100 Yards Featured, Reviews Film Threat
Sep 18, 2023
TORONTO INTERNATIONAL FILM FESTIVAL 2023 REVIEW! Brothers and co-directors Xu Haofeng and Xu Junfeng’s 100 Yards begins in the way any serious martial arts movie should, with a duel. But, rather cleverly, the fight is utilized to foreshadow every aspect of the film’s personality. In a nod to the wuxia classics, it’s a showdown between estranged hero and villainous apprentice, overseen by an aged master. But it is also realized with an ethereal falling snow aesthetic and offers an amuse-bouche of tantalizing kung fu. It even has unexpected repartee.
100 Yards tells the story of An (Jacky Heung), the wayward son of an aging kung fu master. When the grandmaster suddenly dies, his academy, the Tianjin Kung Fu School, is bequeathed to the school’s top student, Qi Quan (Andy On). Determined to show that he is the true heir of both the academy and his father’s martial lineage, An sets out to showcase his skill to the academy’s elders.
From its very first frame, the film is riveting. The sets are sumptuously colored and extraordinarily intricate, often featuring dozens of people and objects, all moving and interacting with a kind of dreamlike realism. Adding to this effect is the tremendous costume work, which infuses each character with personality and an idealized coolness. Interestingly, the Xu brothers use this visual “coolness” to flick seamlessly between various genres, from wuxia to western to noir.
“Determined to show that he is the true heir of both the academy and his father’s martial lineage…”
Shao Dan’s cinematography further underscores the film’s visual identity. Throughout, the camera moves in a remarkably unrestrained way, exploring the sets like a bird in flight. During fight scenes, the camera becomes a sort of dance partner that revolves around the combatants, offering an intimate glimpse into every strike and action. And the film features dozens of immaculately choreographed and viscerally rendered battles. Heung and On are brutal and elegant, the fluidity of their pairing coming from years of training together. But the Xu brothers, seemingly displeased with adequacy, constantly intensify the complexity of the fights. Combined with its sheer beauty, these scenes become a banquet of classical aestheticism.

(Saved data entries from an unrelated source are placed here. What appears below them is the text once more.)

theorem execLcpTxGo_away {K : Nat → Prop} {M : Part → Prop} {base : State} (m : Master) (v : Word) (s : State) (hK : ∀ n, ¬K n) (hM : ∀ p ∈ [.bk, .mram, .nor, .ret, .sram], ¬M p) (hk : Away K M base s) :
    ResAway K M base (execLcpTxGo m v s) := by
  unfold execLcpTxGo
  repeat' (first
    | with_reducible assumption | with_reducible apply State.begin_away | with_reducible apply State.busWrite_away
    | with_reducible apply ResAway.next | simp only [Away.mk_iff] | exact hK | exact fun _ _ => hK _
    | (refine Away.parts hM ?_; decide) | split | intro _)

theorem execLatchingRegisterRead_away {K : Nat → Prop} {M : Part → Prop} {base : State} (m : Master) (page off : Nat) (s : State) (hK : ∀ n ∈ [0x06, 0x08, 0x31, 0x3C], ¬K n) (hk : Away K M base s) :
    ResAway K M base (execLatchingRegisterRead m page off s) := by
  unfold execLatchingRegisterRead
  repeat' (first
    | with_reducible assumption | with_reducible apply State.begin_away | with_reducible apply State.busRead_away
    | with_reducible apply ResAway.next | simp only [Away.mk_iff] | (refine Away.pages hK ?_; decide)
    | (refine Away.pages hK ?_; simp; done) | split | intro _)

theorem State.wakeScrub_away {K : Nat → Prop} {M : Part → Prop} {base : State} (s : State) (hK : ∀ n ∈ [0x06, 0x18, 0x38], ¬K n) (hk : Away K M base s) :
    Away K M base (State.wakeScrub s) := by
  unfold State.wakeScrub
  repeat' (first
    | with_reducible assumption | with_reducible apply State.readWords_away | simp only [Away.mk_iff]
    | (refine Away.pages hK ?_; decide) | (refine Away.pages hK ?_; simp; done) | split | intro _)

theorem execWakeScrubDone_away {K : Nat → Prop} {M : Part → Prop} {base : State} (s : State) (hK : ∀ n ∈ [0x06, 0x18, 0x38], ¬K n) (hk : Away K M base s) :
    ResAway K M base (execWakeScrubDone s) := by
  unfold execWakeScrubDone
  try dsimp only
  repeat' (first
    | with_reducible assumption | with_reducible apply State.begin_away | with_reducible apply State.wakeScrub_away
    | with_reducible apply State.setFld_away | with_reducible apply State.irq_away | with_reducible apply Away.ite
    | with_reducible apply ResAway.ite | with_reducible apply ResAway.next | simp only [Away.mk_iff]
    | (refine Away.pages hK ?_; decide) | (refine Away.pages hK ?_; simp; done) | split | intro _)

theorem execCairnMetricSample_away {K : Nat → Prop} {M : Part → Prop} {base : State} (k : Nat) (s : State) (hk : Away K M base s) :
    ResAway K M base (execCairnMetricSample k s) := by
  unfold execCairnMetricSample
  try dsimp only
  repeat' (first
    | with_reducible assumption | with_reducible apply State.begin_away | with_reducible apply State.drawn_away
    | with_reducible apply Away.ite | with_reducible apply ResAway.ite | with_reducible apply ResAway.next
    | with_reducible apply ResAway.fault | with_reducible apply Away.four | simp only [Away.mk_iff] | split
    | intro _)

end Sys2Proof.Machine
end

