-- ==== Sys2Proof/Laws/KeepsIngest.lean ====
section
/-! SUPPORT. What the operations of Machine/Ingest.lean keep (Laws/Keeps.lean). -/
set_option linter.all false
set_option Elab.async false

namespace Sys2Proof.Machine

theorem State.setWin_keeps {base : State} (s : State) (k : Nat) (w : StreamWin) (hk : Keeps base s) :
    Keeps base (State.setWin s k w) := by
  unfold State.setWin
  try dsimp only
  repeat' (first
    | with_reducible assumption | with_reducible apply Keeps.four | simp only [Keeps.mk_iff] | split | intro _)

theorem State.writePixel_keeps {base : State} (s : State) (sec : List Byte) (buf k x y : Nat) (codes : Nat × Nat × Nat) (hk : Keeps base s) :
    Keeps base (State.writePixel s sec buf k x y codes) := by
  unfold State.writePixel
  try dsimp only
  repeat' (first
    | with_reducible assumption | with_reducible apply State.storeWrite_keeps | with_reducible apply Keeps.ite
    | with_reducible apply Keeps.foldl | with_reducible apply Keeps.foldlFst | simp only [Keeps.mk_iff] | split
    | intro _)

theorem State.writeRun_keeps {base : State} (sec : List Byte) (buf k : Nat) :
    ∀ (l : List (Nat × Nat × Nat)) (x y : Nat) (s : State), Keeps base s → Keeps base (s.writeRun sec buf k x y l)
  | [], _, _, _, h => h
  | p :: ps, x, y, s, h => State.writeRun_keeps sec buf k ps (x + 1) y _ (State.writePixel_keeps s sec buf k x y p h)

theorem State.notePixels_keeps {base : State} (s : State) (f buf : Nat) (px : List Nat) (hk : Keeps base s) :
    Keeps base (State.notePixels s f buf px) := by
  unfold State.notePixels
  try dsimp only
  repeat' (first
    | with_reducible assumption | with_reducible apply Keeps.ite | with_reducible apply Keeps.four
    | simp only [Keeps.mk_iff] | split | intro _)

theorem State.writeSrds_keeps {base : State} (sec : List Byte) (f buf k : Nat) :
    ∀ (l : List Srd) (data : List Byte) (s : State), Keeps base s → Keeps base (s.writeSrds sec f buf k data l)
  | [], _, _, h => h
  | r :: rs, data, s, h =>
    State.writeSrds_keeps sec f buf k rs (data.drop r.len) _
      (State.notePixels_keeps _ f buf _ (State.writeRun_keeps sec buf k _ r.off r.row s h))

theorem State.refusePacket_keeps {base : State} (s : State) (k : Nat) (p : Port) (code : Nat) (hk : Keeps base s) :
    Keeps base (State.refusePacket s k p code) := by
  unfold State.refusePacket
  repeat' (first
    | with_reducible assumption | with_reducible apply State.inc_keeps | with_reducible apply State.setFlds_keeps
    | with_reducible apply State.irq_keeps | simp only [Keeps.mk_iff] | split | intro _)

theorem State.pairCopy_keeps {base : State} (s : State) (k : Nat) (a : Accepted) (p : MediaPacket) (hk : Keeps base s) :
    Keeps base (State.pairCopy s k a p) := by
  unfold State.pairCopy
  try dsimp only
  repeat' (first
    | with_reducible assumption | with_reducible apply State.setWin_keeps | with_reducible apply State.maxFld_keeps
    | with_reducible apply State.satInc_keeps | with_reducible apply State.irq_keeps
    | with_reducible apply Keeps.ite | with_reducible apply Keeps.four | simp only [Keeps.mk_iff] | split | intro _)

theorem State.mismatch_keeps {base : State} (s : State) (k f : Nat) (hk : Keeps base s) :
    Keeps base (State.mismatch s k f) := by
  unfold State.mismatch
  try dsimp only
  repeat' (first
    | with_reducible assumption | with_reducible apply State.inc_keeps | with_reducible apply State.event_keeps
    | with_reducible apply State.setWin_keeps | with_reducible apply Keeps.ite | with_reducible apply Keeps.four
    | simp only [Keeps.mk_iff] | split | intro _)

theorem State.duplicate_keeps {base : State} (s : State) (k : Nat) (a : Accepted) (p : MediaPacket) (hk : Keeps base s) :
    Keeps base (State.duplicate s k a p) := by
  unfold State.duplicate
  try dsimp only
  repeat' (first
    | with_reducible assumption | with_reducible apply State.inc_keeps | with_reducible apply State.pairCopy_keeps
    | with_reducible apply State.mismatch_keeps | with_reducible apply Keeps.ite | simp only [Keeps.mk_iff] | split
    | intro _)

theorem State.openFrame_keeps {base : State} (s : State) (sec : List Byte) (f : Nat) (hk : Keeps base s) :
    Keeps base (State.openFrame s sec f) := by
  unfold State.openFrame
  repeat' (first
    | with_reducible assumption | with_reducible apply State.allocBuf_keeps | with_reducible apply Keeps.ite
    | simp only [Keeps.mk_iff] | split | intro _)

theorem State.writePacket_keeps {base : State} (s : State) (sec : List Byte) (k f : Nat) (p : MediaPacket) (hk : Keeps base s) :
    Keeps base (State.writePacket s sec k f p) := by
  unfold State.writePacket
  try dsimp only
  repeat' (first
    | with_reducible assumption | with_reducible apply State.writeSrds_keeps
    | with_reducible apply State.arbTraffic_keeps | with_reducible apply Keeps.ite | simp only [Keeps.mk_iff]
    | split | intro _)

theorem State.acceptPacket_keeps {base : State} (s : State) (sec : List Byte) (k f num epoch : Nat) (p : MediaPacket) (hk : Keeps base s) :
    Keeps base (State.acceptPacket s sec k f num epoch p) := by
  unfold State.acceptPacket
  try dsimp only
  repeat' (first
    | with_reducible assumption | with_reducible apply State.openFrame_keeps
    | with_reducible apply State.setWin_keeps | with_reducible apply State.inc_keeps
    | with_reducible apply State.writePacket_keeps | simp only [Keeps.mk_iff] | split | intro _)

theorem State.preferA_keeps {base : State} (s : State) (sec : List Byte) (k f : Nat) (b : Accepted) (p : MediaPacket) (hk : Keeps base s) :
    Keeps base (State.preferA s sec k f b p) := by
  unfold State.preferA
  try dsimp only
  repeat' (first
    | with_reducible assumption | with_reducible apply State.inc_keeps | with_reducible apply State.setWin_keeps
    | with_reducible apply State.maxFld_keeps | with_reducible apply State.openFrame_keeps
    | with_reducible apply State.writePacket_keeps | with_reducible apply State.mismatch_keeps
    | with_reducible apply Keeps.ite | with_reducible apply Keeps.four | simp only [Keeps.mk_iff] | split | intro _)

theorem State.mergePacket_keeps {base : State} (s : State) (t : Timing) (sec : List Byte) (k f epoch : Nat) (p : MediaPacket) (hk : Keeps base s) :
    Keeps base (State.mergePacket s t sec k f epoch p) := by
  unfold State.mergePacket
  try dsimp only
  repeat' (first
    | with_reducible assumption | with_reducible apply State.refusePacket_keeps
    | with_reducible apply State.inc_keeps | with_reducible apply State.preferA_keeps
    | with_reducible apply State.duplicate_keeps | with_reducible apply State.acceptPacket_keeps
    | with_reducible apply Keeps.ite | simp only [Keeps.mk_iff] | split | intro _)

theorem State.ingestEcc_keeps {base : State} (s : State) (e : Ecc) (hk : Keeps base s) :
    Keeps base (State.ingestEcc s e) := by
  unfold State.ingestEcc
  repeat' (first
    | with_reducible assumption | with_reducible apply State.fenceBlock_keeps | with_reducible apply Keeps.ite
    | simp only [Keeps.mk_iff] | split | intro _)

theorem State.mediaPacket_keeps {base : State} (s : State) (p : MediaPacket) (hk : Keeps base s) :
    Keeps base (State.mediaPacket s p).1 := by
  unfold State.mediaPacket
  try dsimp only
  repeat' (first
    | with_reducible assumption | with_reducible apply State.ingestEcc_keeps
    | with_reducible apply State.refusePacket_keeps | with_reducible apply State.mergePacket_keeps
    | with_reducible apply Keeps.ite | simp only [Keeps.mk_iff] | split | intro _)

theorem State.writeRows_keeps {base : State} (sec : List Byte) (f buf k w : Nat) :
    ∀ (n y : Nat) (ps : List (Nat × Nat × Nat)) (s : State), Keeps base s → Keeps base (s.writeRows sec f buf k w y n ps)
  | 0, _, _, _, h => h
  | n + 1, y, ps, s, h =>
    State.writeRows_keeps sec f buf k w n (y + 1) (ps.drop w) _
      (State.notePixels_keeps _ f buf _ (State.writeRun_keeps sec buf k (ps.take w) 0 y s h))

theorem State.decodeError_keeps {base : State} (s : State) (k f slice code : Nat) (hk : Keeps base s) :
    Keeps base (State.decodeError s k f slice code) := by
  unfold State.decodeError
  try dsimp only
  repeat' (first
    | with_reducible assumption | with_reducible apply State.setWin_keeps | with_reducible apply State.inc_keeps
    | with_reducible apply State.setFlds_keeps | with_reducible apply Keeps.four | simp only [Keeps.mk_iff] | split
    | intro _)

theorem State.sliceDecoded_keeps {base : State} (s : State) (sec : List Byte) (k f row rows us : Nat) (ps : List (Nat × Nat × Nat)) (hk : Keeps base s) :
    Keeps base (State.sliceDecoded s sec k f row rows us ps) := by
  unfold State.sliceDecoded
  try dsimp only
  repeat' (first
    | with_reducible assumption | with_reducible apply State.writeRows_keeps
    | with_reducible apply State.arbTraffic_keeps | with_reducible apply State.setWin_keeps
    | with_reducible apply State.inc_keeps | with_reducible apply State.maxFld_keeps
    | with_reducible apply Keeps.ite | with_reducible apply Keeps.four | simp only [Keeps.mk_iff] | split | intro _)

theorem State.xsdecSlice_keeps {base : State} (s : State) (k f slice row rows last us : Nat) (h : Option JxsHeader) (ecc : Ecc) (r : SliceResult) (hk : Keeps base s) :
    Keeps base (State.xsdecSlice s k f slice row rows last us h ecc r) := by
  unfold State.xsdecSlice
  try dsimp only
  repeat' (first
    | with_reducible assumption | with_reducible apply State.fenceBlock_keeps
    | with_reducible apply State.decodeError_keeps | with_reducible apply State.irq_keeps
    | with_reducible apply State.sliceDecoded_keeps | with_reducible apply Keeps.ite | simp only [Keeps.mk_iff]
    | split | intro _)

theorem State.overrun_keeps {base : State} (s : State) (sec : List Byte) (f k : Nat) (hk : Keeps base s) :
    Keeps base (State.overrun s sec f k) := by
  unfold State.overrun
  try dsimp only
  repeat' (first
    | with_reducible assumption | with_reducible apply State.drawn_keeps
    | with_reducible apply State.decodeError_keeps | with_reducible apply State.irq_keeps
    | with_reducible apply Keeps.ite | simp only [Keeps.mk_iff] | split | intro _)

theorem State.dropKept_keeps {base : State} (s : State) (lp f : Nat) (hk : Keeps base s) :
    Keeps base (State.dropKept s lp f) := by
  unfold State.dropKept
  try dsimp only
  repeat' (first
    | with_reducible assumption | with_reducible apply Keeps.ite | with_reducible apply Keeps.four
    | simp only [Keeps.mk_iff] | split | intro _)

theorem State.closeFrame_keeps {base : State} (s : State) (t : Timing) (f : Nat) (hk : Keeps base s) :
    Keeps base (State.closeFrame s t f) := by
  unfold State.closeFrame
  try dsimp only
  repeat' (first
    | with_reducible assumption | with_reducible apply State.overrun_keeps | with_reducible apply State.inc_keeps
    | with_reducible apply State.setFlds_keeps | with_reducible apply State.setFld_keeps
    | with_reducible apply State.irq_keeps | with_reducible apply State.freeBuf_keeps
    | with_reducible apply State.dropKept_keeps | with_reducible apply State.rejoinBoth_keeps
    | with_reducible apply Keeps.ite | with_reducible apply Keeps.foldl | with_reducible apply Keeps.foldlFst
    | with_reducible apply Keeps.four | simp only [Keeps.mk_iff] | split | intro _)

end Sys2Proof.Machine
end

However, being a wuxia martial arts film, 100 Yards often over-relies on aged narrative beats. For a movie that aspires to expand kung fu cinema to the international market, some moments can seem nearly incoherent. While not poorly plotted by any means, the story is simply stretched too thin. And yet, this is the most nominal of criticisms, especially to those with knowledge of the genre.
100 Yards is undeniably excellent. Even more, it extends the legacy of the Bruce Lees, the Jackie Chans, and the Donnie Yens, all with sophistication, wit, and an enormous amount of style. Xu Haofeng and Xu Junfeng have composed a remarkably modern martial arts film. All at once, it pays homage to the past, faces the future, and revels in its own confident style.
100 Yards screened at the 2023 Toronto International Film Festival.